That’s OK because when I get to week one, I’ll probably lose enough to settle right at the playing weight that I desired, which was about 265 most of the time in my career. But I would show up to camp weighing 273 pounds knowing I’d probably lose 8-10 pounds by the season.
Peek Inside an Al Groh Practice
I’ve been down 12-15 pounds after practices. Probably more even in college. In Virginia—a pretty humid place—we practiced in a bubble, and Al Groh was our head coach. He’s part of the Parcells coaching tree, so I’m sure some people here at The 33rd Team have coached with Al or know Al well.
There was a lot of hitting. There were long practices, and these were the two-a-day days. After that CBA in 2011, when we stopped really having two-a-days, it got a lot easier replacing that weight. When you were young, when we had two-a-days—or in College—you might lose 12 pounds twice a day.
Now kids are losing 12-15 pounds once a day, and that’s way easier to recoup and keep your muscle and weight where you want it to be.
It was really challenging after two-a-day practices. Two-a-days are rough because you would get back to practice, and not only were you tired, but your pads were also still wet! It’s a reminder that you just did this a few hours ago. And if you haven’t replaced your fluids and your foods, it’s going to be a problem,
A franchise is going to vary, just like a restaurant. I was in St.Louis for a while, and I’m not dogging anybody because they’re not a franchise anymore. They are the LA rams, and I’m pretty sure they have pretty good food out there now.

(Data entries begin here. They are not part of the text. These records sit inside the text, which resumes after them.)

-- ==== Sys2Proof/Word.lean ====
section
/-! DEFINITION. The word types: the byte (R12 of 00_scope.md), the 16-bit identifier field of the wire and of the TX port
(R66, R33), the 11-bit identifier of a received frame (R32) and the 4-bit command code (R72). -/

namespace Sys2Proof

/-- An unsigned 8-bit value (R12). -/
abbrev Byte := BitVec 8

/-- The 16-bit ID field of the wire (R66), and the identifier of a TxFrame, TX_ID_WIDTH = 16 (R10, R33). -/
abbrev Id16 := BitVec 16

/-- The identifier of a Frame: 11 bits (R32). -/
abbrev Id11 := BitVec 11

/-- The command code `op[3:0]` (R72). -/
abbrev OpCode := BitVec 4

end Sys2Proof
end

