-- ==== Sys2Proof/Machine/Step.lean ====
section
/-! DEFINITION. One step of the machine: one operation, whole (R50). -/

namespace Sys2Proof.Machine

/-- Run the instruction that is fetched; an idle block and a waiting agent leave the state as it is. -/
def step (s : State) : Host.Outcome State Fault Refusal :=
  match fetch s with
  | .idle => .next s
  | .waits => .next s
  | .noWindow => .fault .noReceiveState
  | .run i s' => exec i s'

/-- The state with a word of the opcode table stored where the next step fetches it (log 10). -/
def State.withFetchWord (s : State) (nbits w : Nat) : State := placeWord s nbits w

end Sys2Proof.Machine
end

But when I was in St. Louis, we were on—especially during the seasons which is really criminal—a three food-genre rotation of choices. On Monday, it was Chinese. Then, on Wednesday, it was Mexican. On Friday it was like pizza, and sometimes they’d mix in some Popeyes. That’s not good! That is not what we should be eating. When you think about it, NFL players are allegedly some of the best athletes in the world. We’re like Ferraris, and we’re putting regular fuel in a Ferrari. That’s not great.

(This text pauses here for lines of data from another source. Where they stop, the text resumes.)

-- ==== Sys2Proof/Laws/Memory.lean ====
section
/-! SUPPORT. BUF: the window of each operation's result (R58, R59), the canonical form every operation keeps, and one byte read. -/

namespace Sys2Proof.Machine

theorem cellsFrom_map_snd (a : Nat) (w : List Byte) : (cellsFrom a w).map Prod.snd = w := by
  induction w generalizing a with
  | nil => rfl
  | cons b bs ih => simp [cellsFrom, ih]

theorem cellsFrom_map_fst (a : Nat) (w : List Byte) : (cellsFrom a w).map Prod.fst = List.range' a w.length := by
  induction w generalizing a with
  | nil => rfl
  | cons b bs ih => simp [cellsFrom, ih, List.range'_succ]

theorem cellsFrom_length (a : Nat) (w : List Byte) : (cellsFrom a w).length = w.length := by
  simpa using congrArg List.length (cellsFrom_map_snd a w)

theorem cellsFrom_lookup (a i : Nat) (w : List Byte) : (cellsFrom a w).lookup (a + i) = w[i]? := by
  induction w generalizing a i with
  | nil => rfl
  | cons b bs ih =>
    cases i with
    | zero => simp [cellsFrom]
    | succ n =>
      have h : (a + (n + 1) == a) = false := by simp
      have := ih (a + 1) n
      rw [show a + 1 + n = a + (n + 1) by omega] at this
      simp only [cellsFrom, List.lookup_cons, h, this, List.getElem?_cons_succ]

@[simp] theorem window_ofWindow (w : List Byte) : (Memory.ofWindow w).window = w := cellsFrom_map_snd 0 w

@[simp] theorem pending_ofWindow (w : List Byte) : (Memory.ofWindow w).pending = w.length := cellsFrom_length 0 w

theorem pending_eq (m : Memory) : m.pending = m.window.length := by simp [Memory.pending, Memory.window]

theorem wf_ofWindow (w : List Byte) : (Memory.ofWindow w).wf := by
  simp [Memory.wf, Memory.ofWindow, cellsFrom_map_fst, cellsFrom_length, List.range_eq_range']

/-- A canonical buffer is the buffer of its window: equal windows are equal data. -/
theorem eq_ofWindow_of_wf {m : Memory} (h : m.wf) : m = Memory.ofWindow m.window := by
  obtain ⟨cs⟩ := m
  simp only [Memory.wf, List.range_eq_range'] at h
  simp only [Memory.ofWindow, Memory.window, Memory.mk.injEq]
  generalize 0 = a at h
  induction cs generalizing a with
  | nil => rfl
  | cons c cs ih =>
    simp only [List.map_cons, List.length_cons, List.range'_succ, List.cons.injEq] at h
    simp only [List.map_cons, cellsFrom, List.cons.injEq]
    exact ⟨Prod.ext h.1 rfl, ih (a + 1) h.2⟩

/-- `BUF[i]` in canonical form: byte i of the window, and no value at or past PENDING (R26). -/
theorem read_of_wf {m : Memory} (h : m.wf) (i : Nat) : m.read i = m.window[i]? := by
  have := cellsFrom_lookup 0 i m.window
  rw [Nat.zero_add] at this
  rw [← this, Memory.read]
  conv_lhs => rw [eq_ofWindow_of_wf h]
  rfl

@[simp] theorem window_empty : Memory.empty.window = [] := rfl

@[simp] theorem window_append (m : Memory) (c : List Byte) : (m.append c).window = m.window ++ c := by
  simp [Memory.append, Memory.memWrite, pending_eq]

@[simp] theorem window_dropFront (m : Memory) (k : Nat) : (m.dropFront k).window = m.window.drop k := by
  simp [Memory.dropFront, Memory.memRead, pending_eq, List.take_of_length_le]

theorem wf_empty : Memory.empty.wf := wf_ofWindow []
theorem wf_memWrite (m : Memory) (a : Nat) (v : List Byte) : (m.memWrite a v).wf := wf_ofWindow _
theorem wf_append (m : Memory) (c : List Byte) : (m.append c).wf := wf_ofWindow _
theorem wf_dropFront (m : Memory) (k : Nat) : (m.dropFront k).wf := wf_ofWindow _

end Sys2Proof.Machine
end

That’s the bad end of the spectrum.
How Good Teams Operate
The good end of the spectrum is a place like New England or a place like Philly. Where everything is really gourmet and really intentional. When there is a marrying of the nutritionist and the chef, and there is an effort to give football players a “football player meal” that is healthy and that tastes good.

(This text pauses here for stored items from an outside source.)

-- ==== Sys2Proof/Tests/Slice0.lean ====
section
/-! SUPPORT. Tests of the model. Expected values are those of 95_test_vectors.md (named in each docstring) or words written out from the
tables of 30_encoding.md. The second half holds the witnesses: concrete states and operands that meet the hypotheses of each obligation,
at the ends of their ranges where a statement has clauses. -/

set_option maxRecDepth 10000

namespace Sys2Proof.Tests
open Sys2Proof.Machine

/-! ## Helpers -/

/-- The answers of 95_test_vectors.md part 5: ep1 is handle 2, tp1 is handle 1, otx1 is handle 3; INJECT and WRITE answer OK. -/
def answers : Input := ⟨.control, .handle ⟨2⟩, .handle ⟨1⟩, ⟨3⟩, [], .ok, .ok, none⟩

/-- An Unbound block. -/
def unbound (i : Input) : State := { State.reset with input := i }

/-- "Bound" of 95_test_vectors.md part 5, with its window. -/
def bound (p : Params) (w : List Byte) (i : Input) : State :=
  { State.resetWith p with
    bstate := .bound
    buf := some (Memory.ofWindow w)
    hnd := some ⟨⟨1⟩, ⟨2⟩, ⟨3⟩⟩
    input := i }

/-- The default parameters with another capacity. -/
def cap (n : Nat) : Params := ⟨n, .incompleteFirst, .unmasked⟩

/-- The default parameters under RESYNC_FIRST. -/
def rf : Params := ⟨256, .resyncFirst, .unmasked⟩

/-- Lanes 01 .. 08. -/
def lanes18 : Lanes := ⟨1, 2, 3, 4, 5, 6, 7, 8⟩

/-- `{0x001, 2, [10 20]}`, the frame of the source's own examples. -/
def tf1 : TxFrame := ⟨0x001, 2, ⟨0x10, 0x20, 0, 0, 0, 0, 0, 0⟩⟩

/-- `{0xFFF, 0, []}`. -/
def tfFFF : TxFrame := ⟨0xFFF, 0, lanes18⟩

/-- The next state has the property. -/
def nextIs (o : Out) (p : State → Bool) : Bool :=
  match o with
  | .next s => p s
  | .fault _ => false
  | .refused _ => false

/-- The outcome is this fault. -/
def faults (o : Out) (f : Fault) : Bool :=
  match o with
  | .next _ => false
  | .fault g => decide (g = f)
  | .refused _ => false

/-- The outcome is this refusal. -/
def refuses (o : Out) (r : Refusal) : Bool :=
  match o with
  | .next _ => false
  | .fault _ => false
  | .refused q => decide (q = r)

/-- The trace, the binding and the window after (R146). -/
def observes (o : Out) (t : List TraceEntry) (b : BState) (w : Option (List Byte)) : Bool :=
  nextIs o fun s => decide (s.observe = ⟨t, b, w⟩)

/-- The window after and what was handed back. -/
def leaves (o : Out) (w : Option (List Byte)) (r : FuncResult) : Bool :=
  nextIs o fun s => decide (s.window = w) && decide (s.ret = some r)

/-- The state after, where there is one. -/
def after (o : Out) (s : State) : State :=
  match o with
  | .next t => t
  | .fault _ => s
  | .refused _ => s

/-- A request with these operands. -/
def req (op : OpCode) (a : CmdArgs) : Request := ⟨op, a, answers⟩

/-! ## WellFormed refuses an ill-formed term for each of its checks -/

theorem test_wf_encode_length : wellFormed (.encode ⟨0x010, 9, lanes18⟩) = false ∧ wellFormed (.encode ⟨0x010, 8, lanes18⟩) = true := by
  decide
theorem test_wf_decode_offset : wellFormed (.decode [0xAA] 2) = false ∧ wellFormed (.decode [0xAA] 1) = true := by decide
theorem test_wf_short : wellFormed (.wireShort [0xAA, 0, 1, 2]) = false ∧ wellFormed (.wireShort [0xAA, 0, 1]) = true := by decide
theorem test_wf_nosync : wellFormed (.wireNosync 0xAA 1 0) = false ∧ wellFormed (.wireNosync 0xFF 1 0) = true := by decide
theorem test_wf_badlen : wellFormed (.wireBadlen 1 8) = false ∧ wellFormed (.wireBadlen 1 9) = true := by decide

/-! ## Words written out from R66, R72, R73 and R76 -/

/-- Operands for the command words. -/
def args : CmdArgs := ⟨⟨7⟩, ⟨8⟩, ⟨9⟩, [0xAA, 0x00], tf1, ⟨5⟩⟩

Always, on the first day of camp no matter how bad your food is, they are going to roll out the red carpet for you. They want to butter you up for that conditioning test, and carb you up a little bit that first day. There is that big buzz. The first meal is always good. But then by day three, you find out what that franchise is all about. Day one is easy. It’s usually steak and lobster.
Day four… day five…. day six. That’s when you really find out what kind of food you’re going to be eating, and it does vary from spot to spot.